Dear Ms. Mitchell,
I submit this comment as an individual industry professional. I am a FINRA-licensed principal and the owner of the broker-dealer in the letterhead. But I am not writing on behalf of my firm. I am writing as a person who, despite decades in this industry, watched the system fail a vulnerable senior in real time.
The senior is my 91 year old mother.
In the spring of 2020, my brother co-opted my mother’s investments as he removed her from her family home of 45 years and moved her into a senior living center. At this time, through the spring of 2022, and continuing until the spring of 2025, my brother emptied my mother’s accounts at her local brokerage in Oklahoma and took control of her finances. He was the chosen power of attorney for my mother, but he had a history of criminal activity and alcohol abuse. I contacted that broker several times and warned him, telling him that I was concerned that my brother may financially exploit my mother. I raised red flags based on patterns of behavior, neglect of my mother’s home, conversations with my brother, family dynamics, history of addiction and a family system built on coercion and emotional abuse. I was not speculating. I was observing a familiar and escalating pattern, even if I had no hard facts related to my mother’s specific accounts.

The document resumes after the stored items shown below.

namespace Sys2Proof.Machine

/-! ### Domains and the PLL (R36, Table 1.5) -/

/-- Any channel of a range is enabled. -/
def State.anyEn (s : State) (p : Chan → Bool) : Bool := (upto 32).any fun n => p n && s.chanEn n

/-- Any loop is enabled. -/
def State.anyLoop (s : State) : Bool := (upto 12).any s.loopOn

/-- The PLL runs while any channel is enabled, a LOAD_ALL is pending or PLL_FORCE is 1, outside house operation
(Table 1.5). -/
def State.pllWanted (s : State) : Bool :=
  !s.houseOp && s.bit F.CLK_STATUS_FRC_RUN
    && (s.anyEn (fun _ => true) || s.bit F.PE_CTRL_LOAD_ALL || s.bit F.CLK_CFG_PLL_FORCE)

/-- R368: the master timebase stops: a frame-locked conversion restarts with a timed window. -/
def State.unlockConv (s : State) : State :=
  let timed (r : TcvRun) : TcvRun :=
    if r.window.locked then
      { r with window := .timed (min (max (s.fld (F.TCV_INn_CFG_WIN r.input.val)) 10) 1000), fb := true }
    else r
  { s with tcv := { s.tcv with run := s.tcv.run.map timed } }

/-- The PLL has lost its reason to run: lock and the core clock fall, and the timebase stops (R35, R87). -/
def State.pllOff (s : State) : State :=
  ((((s.unlockConv).setBit F.CLK_STATUS_PLL_LOCK false).setFld F.CLK_STATUS_CORE_CLK 0).setBit F.PE_STATUS_SYNC_LOCKED
    false).modEngine fun e => { e with timebase := false, firstValley := false, valleyPhase := none }

/-- R87: the timebase starts at the later of D9 coming on and PLL_LOCK. -/
def State.startTimebase (s : State) : State :=
  if s.domOn 9 && s.bit F.CLK_STATUS_PLL_LOCK && !s.engine.timebase then
    s.modEngine fun e => { e with timebase := true, firstValley := true, shadowLog := [] }
  else s

/-- Stop the PLL where nothing keeps it running. -/
def State.settlePll (s : State) : State := if s.pllWanted then s else s.pllOff

/-! ### Commits (R103) -/

/-- A shadow register as it stood before the newest `late` shadow writes. -/
def State.shadowBefore (s : State) (late : Nat) (a : Nat) : Word :=
  match ((s.engine.shadowLog.take late).filter fun x => x.1 == a).getLast? with
  | some x => x.2
  | none => s.reg a

/-- The SH registers of a channel (R103). -/
def shadowRegs (n : Chan) : List Nat :=
  [A.PE_CHn_CTRL n, A.PE_CHn_TOP n, A.PE_CHn_PHASE n, A.PE_CHn_CMP_DN n, A.PE_CHn_CMP_UP n, A.PE_CHn_TRIM n,
   A.PE_CHn_MIN n, A.PE_CHn_DT n, A.PE_CHn_TRGk n 0, A.PE_CHn_TRGk n 1, A.PE_CHn_TRGk n 2, A.PE_CHn_TRGk n 3]

/-- The PLL takes SYNC_IN as its reference (R34). -/
def State.onSync (s : State) : Bool := s.bit F.CLK_STATUS_PLL_REF

/-- R109: SYNC_LOCKED reads 1 while the master valley falls where PHASE places it. -/
def State.settleSync (s : State) : State :=
  s.setBit F.PE_STATUS_SYNC_LOCKED (s.onSync && s.engine.valleyPhase == some (s.fld F.PE_SYNC_CFG_PHASE))

/-- R34, R108, R109: the reference the PLL takes: SYNC_IN where it is enabled, seen and gives 784-816 MHz. Where its valleys
fall when it first locks to SYNC_IN is not stated: a free value (log 86). -/
def State.chooseRef (s : State) : State :=
  let f := s.power.syncHz * 2 * s.top 0
  if s.bit F.CLK_CFG_SYNC_EN && s.bit F.CLK_STATUS_SYNC_SEEN && decide (784000000 ≤ f) && decide (f ≤ 816000000) then
    let s1 := s.setBit F.CLK_STATUS_PLL_REF true
    if s.bit F.CLK_STATUS_PLL_LOCK && s.engine.valleyPhase.isNone then
      let (x, s2) := s1.fresh 10
      (s2.modEngine fun e => { e with valleyPhase := some x.toNat }).settleSync
    else s1.settleSync
  else
    let s1 := if s.bit F.CLK_CFG_SYNC_EN && s.bit F.CLK_STATUS_SYNC_SEEN then s.setBit F.PE_STATUS_SYNC_BAD true else s
    ((s1.setBit F.CLK_STATUS_PLL_REF false).modEngine fun e => { e with valleyPhase := none }).settleSync

/-- R109: each master frame moves the valley by at most one step toward PHASE; the direction is the code's (log 86). -/
def State.moveValley (s : State) : State :=
  (s.modEngine fun e => { e with valleyPhase := e.valleyPhase.map fun v => toward v (s.fld F.PE_SYNC_CFG_PHASE) }).settleSync

/-- R115: a channel that FAULTn holds. -/
def State.faultHold (s : State) (n : Chan) : State :=
  (s.setBit (F.PE_CHn_STATUS_FAULT_HOLD n) true).setFld (F.PE_FAULT_STATUS_HELD.at n.val) 1

/-- Every loop with a held member channel raises FAULTN (R196). -/
def State.faultnLoops (s : State) (held : List Chan) : State :=
  s.forAll fun (l : Loop) t =>
    match held.find? fun n => (t.serving l).contains n with
    | some n => t.fault l 0x0C (some n)
    | none => t

/-- The commit of LOAD_ALL for one channel (R103, R104, R110, R112, R115, R117). A channel held from its commit is marked,
and raises no FAULTN of its own (log 87). -/
def State.commitChan (s : State) (late : Nat) (n : Chan) : State :=
  let wasEn := s.chanEn n
  let refused := n.val == 0 && s.onSync
    && getBits (s.shadowBefore late (A.PE_CHn_TOP n)) 0 12 != s.afld (F.PE_CHn_TOP_TOP n)
  let regs := (shadowRegs n).filter fun a => !(refused && a == A.PE_CHn_TOP n)
  let s1 := regs.foldl (fun t a => t.setAct a (s.shadowBefore late a)) s
  let s2 := if refused then s1.setBit F.PE_STATUS_TOP0_REFUSED true else s1
  let ready := s2.bit F.PE_CTRL_ENGINE_EN && !s2.bit F.PE_STATUS_FROZEN
  let en := s2.chanEn n
  let s3 := s2.modChan n fun c =>
    let k := { c with needLoad := c.needLoad && !ready, pllLoad := c.pllLoad && s2.bit F.PE_STATUS_SAFE_PLL }
    if wasEn && en then k
    else { k with begun := false, waitCal := en && !s2.chanCal n, placed := none, keep := none, cmpUp := 0, cmpDn := 0,
                  next := if en then k.next else none }
  if s3.engine.faultnLow && s3.chanEn n && s3.bit (F.PE_FAULT_MASK_MASK.at n.val) then s3.faultHold n else s3

/-- R89, R103: the commit, for the channels of PE_LOAD_SEL as it stands; every channel takes its TOP. -/
def State.commitAll (s : State) (late : Nat) : State :=
  let sel := (upto 32).filter fun n => s.bit (F.PE_LOAD_SEL_SEL.at n.val)
  let s1 := sel.foldl (fun t n => t.commitChan late n) s
  (s1.forAll fun (n : Chan) t => t.takeTop n).setBit F.PE_CTRL_LOAD_ALL false

/-- A channel's position at a master valley, in taps from its valley: as its phase gives it where its TOP keeps a fixed
relation to CH0's (R88), else as at its last turning point (UNVERIFIED, log 88). -/
def State.posNow (s : State) (n : Chan) : Nat :=
  match (s.chan n).placed with
  | some (t, p) => 80 * (if s.top 0 % t = 0 then (2 * t - p % (2 * t)) % (2 * t) else s.fld (F.PE_CHn_POS_POS n))
  | none => 0

/-- R104: what a reload to position `new` keeps of the interval that it meets at position `x`: a high interval until MIN_ON
has passed since its start, a rail's low interval until MIN_OFF has (DEDUCED, log 88). -/
def State.reloadKeep (s : State) (n : Chan) (x new : Nat) : Option Keep :=
  let c := s.chan n
  let t := s.topTaps n
  if !s.pulseActs n || c.halfNow != .pwm || c.scHold then none
  else if s.levelAt n x then
    let since := if x < t then x + c.cmpDn else x + c.cmpDn - 2 * t
    if since < s.minOn n then some ⟨true, new, s.minOn n - since⟩ else none
  else if isRail n && decide (x - c.cmpUp < s.minOff n) then some ⟨false, new, s.minOff n - (x - c.cmpUp)⟩
  else none

/-- R104: a reload repositions a channel so that its next valley falls PHASE counts after this master valley. `was` is the
state before the changes of the master valley. -/
def State.reload (s was : State) (n : Chan) : State :=
  let t := 2 * s.top n
  let pos := (t - s.phase n % t) % t
  let s1 := s.modChan n fun c =>
    { c with placed := some (s.top n, s.phase n), keep := was.reloadKeep n (was.posNow n) (80 * pos) }
  (s1.setFld (F.PE_CHn_POS_POS n) pos).setBit (F.PE_CHn_POS_DOWN n) (decide (s.top n ≤ pos))

/-- R87, R88, R104, R112: at a master valley a running channel whose TOP or phase is not that of its last reload reloads; CH0
is at p = 0. -/
def State.replace (s was : State) (n : Chan) : State :=
  if !s.chanEn n || (s.chan n).waitCal then s
  else if (s.chan n).placed ≠ some (s.top n, s.phase n) then s.reload was n
  else if n.val = 0 then (s.setFld (F.PE_CHn_POS_POS n) 0).setBit (F.PE_CHn_POS_DOWN n) false
  else s

/-! ### Retirement and joining (R137, R195) -/

/-- R137: the spare joins for member n: in its slot, in its half state, with trim 0. -/
def State.joinSpare (s : State) (l : Loop) (n c : Chan) : State :=
  let s1 := (((s.setBit (F.LP_CHn_CARD_JOINED c) true).setFld (F.LP_CHn_CARD_TRIM c) 0).modLoop l fun k =>
    { k with joinedFor := some n, cardBroken := true }).modChan c fun k => { k with half := (s.chan n).half, next := none }
  (s1.setOrder l ((s.loop l).order.map fun m => if m == n then c else m)).raise 3 (8 + l.val)

/-- The spare that would join if member n were retired (R137). -/
def State.spareFor (s : State) (l : Loop) (n : Chan) : Option Chan :=
  if s.bit (F.LP_Ln_CTRL_SPARE_EN l) then (s.spare l).filter fun c => !s.joined c && !s.retired c && c != n else none

/-- A marked channel is retired at a master valley; the spare joins in its slot (R137, R195). -/
def State.retireChan (s : State) (l : Loop) (n : Chan) : State :=
  let s0 := s.modChan n fun c => { c with retire := false }
  let spare := if (s.members l).contains n then s.spareFor l n else none
  if ((s.available l).filter (· != n)).isEmpty && spare.isNone then s0.fault l 0x0B (some n)
  else
    let s1 := (s0.setBit (F.LP_CHn_CARD_RETIRED n) true).raise 3 (8 + l.val)
    let s2 := match spare with
      | some c => s1.joinSpare l n c
      | none => if s.spare l = some n then s1.modLoop l fun k => { k with joinedFor := none } else s1
    (s2.modChan n fun c => { c with half := .mid, next := none }).endIf l fun q =>
      (q.cause == 0x09 || q.cause == 0x0A) && q.chan == some n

The broker told me there was “nothing he could do” and that I had no standing because I was not my mother’s power of attorney. Based on my understanding, the broker did not freeze account withdrawals nor account closures. I most certainly believe that the broker did not escalate this matter within his firm nor to his regulator. I don’t know if he documented the events, but I have recently submitted a complaint so that FINRA can investigate the documentation. I am quite certain that the broker did not contact Adult Protective Services. Most importantly, he did not engage me in a meaningful inquiry — despite knowing that I was a licensed FINRA professional raising a senior-abuse concern. In fact, when I described my standing to him, he turned his back on me even more.
My brother ultimately depleted my mother’s financial accounts and ended his life on May 5, 2025, after running out of money – hers and his.
Over the past eight months, I have administrated my brother’s estate and have uncovered financial, tax and identity theft crimes and fraud, well beyond the exploitation of my mother. I have recovered some of my mother’s financial assets, but not all.
This did not happen because FINRA lacked a rule. It happened because the rule did not create sufficient obligation to listen, to document, nor to act when the warning did not come from a “trusted contact” but from a family member and a person who knew the exploiter.
Family systems can involve addiction, coercion, emotional abuse and long-standing scapegoating dynamics that are not neutral. These systems can be hostile environments for vulnerable seniors. Abusers are often charming to outsiders and violent inside the family. The abuser presents as “the responsible child.” They isolate the senior. They discredit the person who speaks up, even if she is a licensed broker, an owner of a broker-dealer… and the eldest child of the senior.
The broker in this case aligned himself with the aggressor because the aggressor was affable, loud and profitable. The person raising concerns – me – was inconvenient.
I respectfully suggest the following additions and clarifications to FINRA’s framework:
1. Mandatory escalation when a licensed industry professional raises a senior-exploitation concern.
2. Required documentation when a broker declines to act under Rule 2165.
3. Broader definition of “source of suspicion.”
4. Safe harbor for brokers who act on third-party warnings.
5. Training on family-based financial abuse.
I raised the alarm. I was ignored. The system let the wrong voice win.